Early this August, Facebook shut down the personal and organizational accounts of researchers associated with New York University’s Ad Observatory, a project in which informed volunteers allow study of advertising targeted to their accounts. Facebook said its move was necessary to “protect people’s privacy” and to comply with orders from the Federal Trade Commission. The FTC gave an unusually public response. It published a statement saying that its restrictions do not bar “good-faith research in the public interest”.
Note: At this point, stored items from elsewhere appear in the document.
-- ==== Sys2Proof/Machine/StateFabric.lean ====
section
/-!
DEFINITION. Machine/StateFabric.lean: the optical fabric of the module (11). A field's default is its reset value.
-/

namespace Sys2Proof.Machine

/-- A transport packet (11 R398), its body in the clear: a data byte list and the poison of each 8-byte word. -/
structure Packet where
  opc : Nat
  dst : Nat
  src : Nat
  chan : Nat
  fin : Bool
  ver : Nat
  cseq : Nat
  /-- LEN; for GET the length asked. -/
  len : Nat
  addr : Nat
  opf : Nat
  data : List Byte
  pois : List Bool
  deriving DecidableEq, Repr

/-- The states of a port, coded as OD 06.0010 codes them (11 R421, R424). -/
inductive PortState where
  | off
  | laser
  | train
  | align
  | negotiate
  | secure
  | up
  | failed
  deriving DecidableEq, Repr

/-- Where a flit in transit lies in the receive buffer: its port and (VC, class), the SEQ of its packet's last flit, its place in the
packet. -/
structure FlitSrc where
  port : Nat
  vc : Nat
  cls : Nat
  seq : Nat
  i : Nat
  deriving DecidableEq, Repr

/-- A flit that waits to be sent; in transit, with the buffer it still occupies. -/
structure TxFlit where
  flit : Flit
  src : Option FlitSrc := none
  deriving DecidableEq, Repr

/-- An optical port and its link. Counts by (VC, class) are keyed 2 × VC + class. -/
structure FabPort where
  state : PortState := .off
  /-- Lane set: 0 all, 1 lanes 0–3, 2 lanes 4–7. -/
  laneSet : Nat := 0
  /-- Lanes that work, bit n for lane n. -/
  lanes : BitVec 8 := BitVec.allOnes 8
  ver : Nat := 0
  peer : Nat := 0xFFFF
  /-- This module's ID as its HELLO gave it. -/
  selfId : Nat := 0xFFFF
  /-- Reason code of the last way down (11 R423). -/
  reason : Nat := 0
  /-- Credits that the peer's HELLO allocated, credits used and the last CRN received. -/
  alloc : Sparse Nat := []
  used : Sparse Nat := []
  lastCrn : Sparse Nat := []
  /-- Buffer flits in force since bring-up: by (VC, class). -/
  rxAlloc : Sparse Nat := []
  /-- Sequence number of the next DATA flit. -/
  txSeq : Nat := 0
  /-- DATA flits sent and not acknowledged, oldest first, with how often each has been resent. -/
  unacked : List (Flit × Nat) := []
  /-- DATA flits that wait for their turn, credits or the window. -/
  txq : List TxFlit := []
  /-- Arbitration: flits of weighted VCs sent since the last of a strict one, at most 3; the weighted VC whose turn it is and the flits
  left of its weight. -/
  since : Nat := 3
  turn : Nat := 6
  quota : Nat := 0
  rxSeq : Nat := 0
  /-- A RETRY is out: later DATA flits are discarded. -/
  retrying : Bool := false
  /-- Bytes of the packet being received, by (VC, class). -/
  part : Sparse (List Byte) := []
  /-- Credits returned since bring-up; the (VC, class) whose count the next flit carries. -/
  crn : Sparse Nat := []
  crTurn : Nat := 0
  /-- Flits sent, newest first, at most 256. -/
  wire : List Flit := []
  /-- OD 06.0100–06.0103 (15 R538): DATA flits sent, received intact, bad, RETRY messages sent. -/
  sent : Nat := 0
  intact : Nat := 0
  bad : Nat := 0
  retries : Nat := 0
  deriving DecidableEq, Repr

/-- Who sends on a channel (11 R397). -/
inductive ChanUser where
  | drill (core ring : Nat)
  | control (die : Nat)
  | gate (m : Nat)
  | reduce (fgrp port : Nat)
  | ack (die : Nat)
  | session (die : Nat)
  deriving DecidableEq, Repr

/-- A source channel. -/
structure Chan where
  user : ChanUser
  dst : Nat
  vc : Nat
  /-- Port its packets leave on; none for multicast. -/
  port : Option Nat
  inc : Nat := 0
  next : Nat := 0
  /-- Unacknowledged packets, oldest first. -/
  unacked : List Packet := []
  /-- Multicast: cumulative ACK of each member that has answered. -/
  acks : List (Nat × Nat) := []
  resends : Nat := 0
  failed : Bool := false
  deriving DecidableEq, Repr

/-- A destination's view of a channel: the module or group it is addressed to and its incarnation, the CSEQ expected, packets acted on,
those since the last ACK. -/
structure RxChan where
  dst : Nat := 0xFFFF
  expect : Nat := 0
  acted : Nat := 0
  pend : Nat := 0
  inc : Nat := 0
  deriving DecidableEq, Repr

/-- A receive-window entry (11 R405) with its notify count (R407). -/
structure Window where
  w0 : Word := 0
  w1 : Word := 0
  w2 : Word := 0
  w3 : Word := 0
  bytes : Nat := 0
  quanta : Nat := 0
  deriving DecidableEq, Repr

/-- One 32-lane packet of a fabric reap at this module (11 R416): its round, lanes and flags combined so far, the module's own in, ports
that have delivered, sent up. -/
structure RedState where
  round : Nat := 0
  lanes : List Nat := []
  flags : Nat := 0
  own : Bool := false
  ports : List Nat := []
  sent : Bool := false
  deriving DecidableEq, Repr

/-- A packet received and not yet acted on: the port (16: the module itself), the flits it takes of the buffer, their (VC, class), and the
SEQ of the last. -/
structure InPacket where
  port : Nat
  flits : Nat
  vc : Nat
  cls : Nat
  seq : Nat
  pkt : Packet
  deriving DecidableEq, Repr

structure Fabric where
  ports : Sparse FabPort := []
  /-- Source channels: 1,024 × die + number. -/
  chans : List (Nat × Chan) := []
  /-- Incarnations used of a channel number toward a destination (number × 65536 + destination), and accepted of a source's channel
  ((source × 4096 + channel) × 65536 + destination). -/
  incs : Sparse Nat := []
  rxIncs : Sparse Nat := []
  /-- Destination side: source module × 4096 + channel. -/
  rxs : Sparse RxChan := []
  windows : Sparse Window := []
  froot : Sparse Word := []
  routes : Sparse Nat := []
  groups : Sparse Nat := []
  rgroups : Sparse Nat := []
  pairKeys : Sparse (Option Nat) := []
  groupKeys : Sparse (Option Nat) := []
  /-- Fabric reaps in progress: FGRP × 16 + packet index; results delivered so far likewise. -/
  red : Sparse RedState := []
  redDone : Sparse (List Nat × Nat) := []
  inbox : List InPacket := []
  /-- Counts of discarded packets and events of area 06, by counter number of Machine/FabricBase.lean. -/
  counts : Sparse Nat := []
  /-- CONTROL packets delivered to the control cluster: kind, source, body. -/
  control : List (Nat × Nat × List Byte) := []
  deriving DecidableEq, Repr

end Sys2Proof.Machine
end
This marks an opportunity for anyone who thinks that social media’s effects on democracy and society should be open to scrutiny. It is time to lay down ground rules to empower public-interest research on social media.
In a collaboration with Elizabeth Hansen Shapiro at the Tow Center for Digital Journalism in New York City, I and other colleagues interviewed dozens of researchers, journalists and activists who study how social-media platforms affect democratic participation. Almost all named barriers to data access as a major obstacle, even those who helped to design Social Science One, a highly touted academia–industry partnership to study the spread of misinformation.
Researchers have techniques for dealing with the lack of information the platforms provide, although many such techniques are vulnerable to legal threats or restrictions. Ad Observatory asks for ‘data donation’ from a panel of web users who install a plug-in that allows researchers to study some aspects of the web users’ online activity.
Another technique involves scraping — automated collection of content that appears to the general public or logged-in social-media users. This produces data sets such as PushShift, the most comprehensive archive of content available on the Reddit online discussion forum. Another is Media Cloud, a project I maintain with colleagues at several institutions to index millions of news stories a day and allow study of word frequencies over time. Its automated retrieval and data-storage features are technically identical to a search engine’s, and thus prohibited by the non-negotiable terms of service required by most social-media platforms.
Until 2020, the United States’ troublingly vague Computer Fraud and Abuse Act made researchers who violated a website’s terms of service vulnerable to felony charges. That year, academic researchers argued successfully that using multiple social-media accounts to audit for discrimination should not be considered a criminal activity. A federal court agreed that “mere terms-of-service violations” do not merit criminal charges.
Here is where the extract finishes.